Все послания Василия Сталина Никите Хрущеву уходили в песок. Узник избрал единственно возможную для себя тактику. Он стремился убедить первого секретаря ЦК КПСС, что его, Василия Сталина, дело было сфабриковано по указке одного из тех руководителей, кто впоследствии оказался в опале и с грозным клеймом «врага народа» и участника «антипартийной группы». Сначала таким «лихим супостатом» был Берия, которого Хрущев устранил первым. Затем на эту роль в письмах Василия выдвинулся впавший немилость Маленков, а в 1958 году — лишившийся поста Председателя Совета Министров Булганин. Однако Василий сам вряд ли верил в то, что писал. Опыт и элементарный здравый смысл должны были подсказать ему, что раз Берия, Маленков и Булганин смещены со своих постов, значит, дело в первом лице — в Хрущеве, который не доверяет сыну Сталина, видит в нем какую-то потенциальную угрозу. Никита Сергеевич постепенно шел все дальше и дальше в разоблачении сталинских преступлений. В какой-то момент от формулы «ошибок и заслуг» он собирался перейти к безоговорочному осуждению и даже, по слухам, готовил символическое посмертное исключение Иосифа Виссарионовича из партии. Такой поворот дела вряд ли пришелся бы по душе сыну Сталина, следовательно, думал Хрущев, Василий рано или поздно станет его врагом. Поэтому его нужно как можно дольше держать в тюрьме, а после освобождения позаботиться, чтобы он не смог встречаться с иностранцами.
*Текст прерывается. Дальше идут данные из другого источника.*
theorem exec_ethTail {s u : State} {c : Commit} {tx : Bool} (h : HeadCommit s (regSpace + 0x200000 + if tx then 24 else 40) c u) :
    exec (if tx then .ethTxTail else .ethRxTail) s = .next (u.setPair c.index
      (if tx then { s.pair c.index with txTail := bits (c.dword 0) 0 16, waiting := false }
       else { s.pair c.index with rxTail := bits (c.dword 0) 0 16, waiting := false })) := by
  have hp : u.pair c.index = s.pair c.index := by rw [h.eq]; rfl
  have htail : s.takeTail (if tx then 24 else 40) = some (c.index, bits (c.dword 0) 0 16, u) := by
    rw [State.takeTail, h.take, Option.map_some]
  rw [← hp]
  cases tx with
  | false => exact congrArg Host.Outcome.next (by rw [show s.takeTail 40 = _ from htail]; rfl)
  | true => exact congrArg Host.Outcome.next (by rw [show s.takeTail 24 = _ from htail]; rfl)

/-- A transmit descriptor written back (R379, R380). -/
theorem ethTx_done {s s1 : State} {q d : Nat} {x : QueuePair} (hx : s.pair q = x) (hen : x.enabled = true)
    (hsp : x.span x.txHead x.txTail ≠ 0) (hd : s.readDesc (x.descAt x.txBase x.txHead) = (s1, some d))
    (hgo : s.descOk d = false ∨ s.hasEop x (x.span x.txHead x.txTail) x.txHead = true) {bad : Bool} {y : Option Nat}
    (hy : y = (s.txRead s1 d).2) (hbad : bad = x.txRefuses d y) :
    ∃ t, exec (.ethTxComplete q) s = .next t ∧ (t.pair q).txHead = (x.txHead + 1) % x.ring ∧
      bits (Mem.readN t.mem.bytes (x.descAt x.txBase x.txHead) 32) 81 1 = 1 ∧
      bits (Mem.readN t.mem.bytes (x.descAt x.txBase x.txHead) 32) 82 1 = bad.toNat ∧
      bits (Mem.readN t.mem.bytes (x.descAt x.txBase x.txHead) 32) 0 81 = bits d 0 81 ∧
      (t.pair q).sent = if bits d 80 1 = 1 ∧ (x.txBad || bad) = false then
        x.sent ++ [withFcs (x.txPart ++ if bad then [] else bytesOfNat (bits d 64 16) (y.getD 0))] else x.sent := by
  subst hx hy hbad
  refine ⟨_, exec_ethTxComplete hen hsp hd hgo, ?_⟩
  have haside : s.Aside (s.txRead s1 d).1 := by
    unfold State.txRead
    split
    · exact (aside_readDesc hd).trans (aside_readBytes _ _ _ _)
    · exact aside_readDesc hd
  have hreds : (s.txRead s1 d).1.NoReds ((s.pair q).descAt (s.pair q).txBase (s.pair q).txHead) 32 := by
    have h1 := noReds_readBytes (readDesc_some hd).2 (by decide)
    unfold State.txRead
    split
    · exact (aside_readBytes _ _ _ _).noRedsAt h1
    · exact h1
  have hplain := (haside.plainRange _ _).trans (readDesc_some hd).1
  have hw := doneDesc_written hplain hreds d (bits d 64 16) (bits d 80 1 == 1) ((s.pair q).txRefuses d (s.txRead s1 d).2)
  obtain ⟨-, hdone, herr⟩ := doneWord_flags d (bits d 64 16) (bits d 80 1 == 1) ((s.pair q).txRefuses d (s.txRead s1 d).2)
  obtain ⟨hhead, hring, hsent⟩ := feed_spec (s.pair q) (if (s.pair q).txRefuses d (s.txRead s1 d).2 then []
    else bytesOfNat (bits d 64 16) ((s.txRead s1 d).2.getD 0)) (bits d 80 1 == 1) ((s.pair q).txRefuses d (s.txRead s1 d).2)
  obtain ⟨hm, w, hp⟩ := ringDone_spec (s.txRead s1 d).1 q ((s.pair q).descAt (s.pair q).txBase (s.pair q).txHead) d (bits d 64 16)
    (bits d 80 1 == 1) ((s.pair q).txRefuses d (s.txRead s1 d).2) _
  rw [hm, hp, bits_written hw (by decide), bits_written hw (by decide), bits_written hw (by decide)]
  refine ⟨?_, hdone, herr, doneWord_own d _, ?_⟩
  · dsimp only
    rw [hhead, hring]
  · simp only [beq_iff_eq] at hsent
    exact hsent

/-- A frame received into the buffer of one descriptor (R379, R380). -/
theorem ethRx_done {s s1 : State} {p q d : Nat} {x : QueuePair} {frame : List (BitVec 8)} (bad : Bool)
    (hlen : frame.length ≤ maxFrame) (hne : frame ≠ []) (hq : s.steer p frame = q) (hx : s.pair q = x) (hen : x.enabled = true)
    (hsp : x.span x.rxHead x.rxTail ≠ 0) (hd : s.readDesc (x.descAt x.rxBase x.rxHead) = (s1, some d)) (hok : s1.descOk d = true)
    (hfit : frame.length ≤ bits d 64 16) (hreds : s.mem.redq = [])
    (hapart : bits d 0 52 + frame.length ≤ x.descAt x.rxBase x.rxHead ∨ x.descAt x.rxBase x.rxHead + 32 ≤ bits d 0 52) :
    ∃ t, exec (.ethRxFrame p frame bad) s = .next t ∧ (t.pair q).rxHead = (x.rxHead + 1) % x.ring ∧ (t.pair q).rxDrop = x.rxDrop ∧
      Mem.readBytes t.mem.bytes (bits d 0 52) frame.length = frame ∧
      bits (Mem.readN t.mem.bytes (x.descAt x.rxBase x.rxHead) 32) 0 64 = bits d 0 64 ∧
      bits (Mem.readN t.mem.bytes (x.descAt x.rxBase x.rxHead) 32) 64 16 = frame.length ∧
      bits (Mem.readN t.mem.bytes (x.descAt x.rxBase x.rxHead) 32) 80 3 = 3 + 4 * bad.toNat := by
  refine ⟨_, exec_ethRxFrame bad hlen hne hq hx hen hsp hd hok hfit, ?_⟩
  have h1 := aside_readDesc hd
  have hbuf := writeRecord_written (s := s1) (noReds_nil (h1.noReds hreds) (bits d 0 52) frame.length) (natOfBytes frame)
  have haside := h1.trans (aside_writeRecord s1 (bits d 0 52) frame.length (natOfBytes frame))
  have hw := doneDesc_written ((haside.plainRange _ _).trans (readDesc_some hd).1) (noReds_nil (haside.noReds hreds) _ 32)
    d frame.length true bad
  obtain ⟨heop, hdone, herr⟩ := doneWord_flags d frame.length true bad
  obtain ⟨hlow, hlength⟩ := doneWord_low d frame.length true bad
  obtain ⟨hm, w, hp⟩ := ringDone_spec (s1.writeRecord (bits d 0 52) frame.length (natOfBytes frame)) q (x.descAt x.rxBase x.rxHead) d
    frame.length true bad { x with rxHead := (x.rxHead + 1) % x.ring }
  rw [hm, hp, bits_written hw (by decide), bits_written hw (by decide), bits_written hw (by decide)]
  refine ⟨rfl, rfl, ?_, hlow, ?_, ?_⟩
  · refine Eq.trans ?_ (readBytes_of_written hbuf.bytes)
    refine List.map_congr_left fun i hi => ?_
    rw [hw.bytes, if_neg (by have := List.mem_range.1 hi; omega)]
  · rw [hlength, Nat.mod_eq_of_lt]
    exact Nat.lt_of_le_of_lt hlen (by decide)
  · rw [bits_three, heop, hdone, herr]
    rfl

/-! ## The obligation -/

/-- Settles O50: host accesses, drives and Ethernet rings. -/
theorem hostAndComplexComplete : Obligations.HostAndComplexComplete := by
  unfold Obligations.HostAndComplexComplete
  refine ⟨fun s op pa n x old own => ⟨exec_hostAccess_error op, fun ho hb hs => ?_⟩, fun s d vec pa wr data => ?_,
    fun s u c tx hc => exec_ethTail hc, fun s s1 q d => ?_, fun s s1 p d frame bad => ?_⟩
  · have hreach : s.HostReaches pa n := ⟨ho, hb, hs⟩
    refine ⟨fun s1 r hr => hostRead_done own hreach hr, fun s1 y hr => ?_, fun hq => ?_⟩
    · exact ⟨_, exec_hostRmw hreach hr old x, rfl, rfl⟩
    · exact ⟨_, exec_hostWrite hreach x, rfl, (hostWriteBytes_written (noReds_nil hq _ _) x).bytes,
        fun i hlo hhi => hostWriteBytes_clears hq _ _ _ hlo hhi⟩
  · refine ⟨fun hh hr => ?_, fun h => ?_, fun h => ?_, fun hw dev off hf hroom hk => nvmeDma_sent hw hf hroom hk,
      fun ⟨hw, hp⟩ hq => nvmeDma_written hw hp hq, fun ⟨hw, hp⟩ s1 r hr _ => nvmeDma_read hw hp hr⟩
    · obtain ⟨t, ht, hq, hd, hm⟩ := nvmeMsix_sent vec hh hr
      exact ⟨t, _, ht, hq, hd, hm⟩
    · exact ⟨_, _, nvmeMsix_held vec h, drive_setDrive _ _ _, rfl, rfl⟩
    · exact ⟨_, nvmeDma_refused h, drive_dmaEnds rfl d .error, rfl⟩
  · intro x pa hen hsp hd hgo len y bad part
    exact ethTx_done rfl hen hsp hd hgo (by simp only [y, State.txRead]; split <;> rfl) rfl
  · intro q x pa buf
    refine ⟨fun h => congrArg Host.Outcome.next (if_pos h), fun hlen h => ?_, fun hlen hen hsp hne hd hok hfit hreds hapart =>
      ethRx_done bad hlen hne rfl rfl hen hsp hd hok hfit hreds hapart⟩
    refine congrArg Host.Outcome.next ((if_neg (Nat.not_lt.2 hlen)).trans (if_pos ?_))
    rcases h with h | h
    · rw [show (s.pair (s.steer p frame)).enabled = false from h]
      rfl
    · rw [show (s.pair (s.steer p frame)).span (s.pair (s.steer p frame)).rxHead (s.pair (s.steer p frame)).rxTail = 0 from h]
      exact Bool.or_true _

end Sys2Proof.Machine
end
Пожалуй, единственным, кто в Президиуме ЦК с сочувствием относился к Василию, был Ворошилов. Не случайно именно Климент Ефремович беседовал с Василием после его освобождения. Запись этой беседы Ворошилов 13 апреля направил Хрущеву вместе со следующей запиской: «Очень прошу ознакомиться с беседой, которую записали т. Щербаков и Морозов. Беседа записана почти слово в слово. Василий Сталин вел себя скромно и немножко испуганно, как мне показалось, но был вежлив и предупредителен в разговоре. Просит дать ему работу, связывая ее с своим поведением, — «дайте мне работу, и я исправлюсь», все время твердил об этом. Сообщи, пожалуйста, и свое мнение, и предложение по существу. С большим братским приветом
При чтении книги Светланы Аллилуевой «Двадцать писем другу» создается впечатление, что Василий был приговорен Военной коллегией к восьми годам тюрьмы тогда же, в 53-м, вскоре после ареста. Однако это не так. Приговор по делу генерала Василия Сталина был вынесен только 2 сентября 1955 года, через два с лишним года после ареста. В свете сообщения дочери Сталина о том, что в начале 55-го брата перевели в тюремный госпиталь и что потом Хрущев собирался отправить его в правительственный санаторий «Барвиха» и отпустить на свободу, задержка процесса получает свое объяснение. Очевидно, у Никиты Сергеевича и его коллег по Президиуму ЦК первоначально не было намерения судить сына Сталина. Его собирались продержать некоторое время под арестом, а когда он присмиреет и страсти по поводу смерти генералиссимуса утихнут, тихо выпустить. Но Василий в госпитале опять начал вредные разговоры, и для верности его решили на несколько лет упрятать с глаз долой во Владимирскую тюрьму.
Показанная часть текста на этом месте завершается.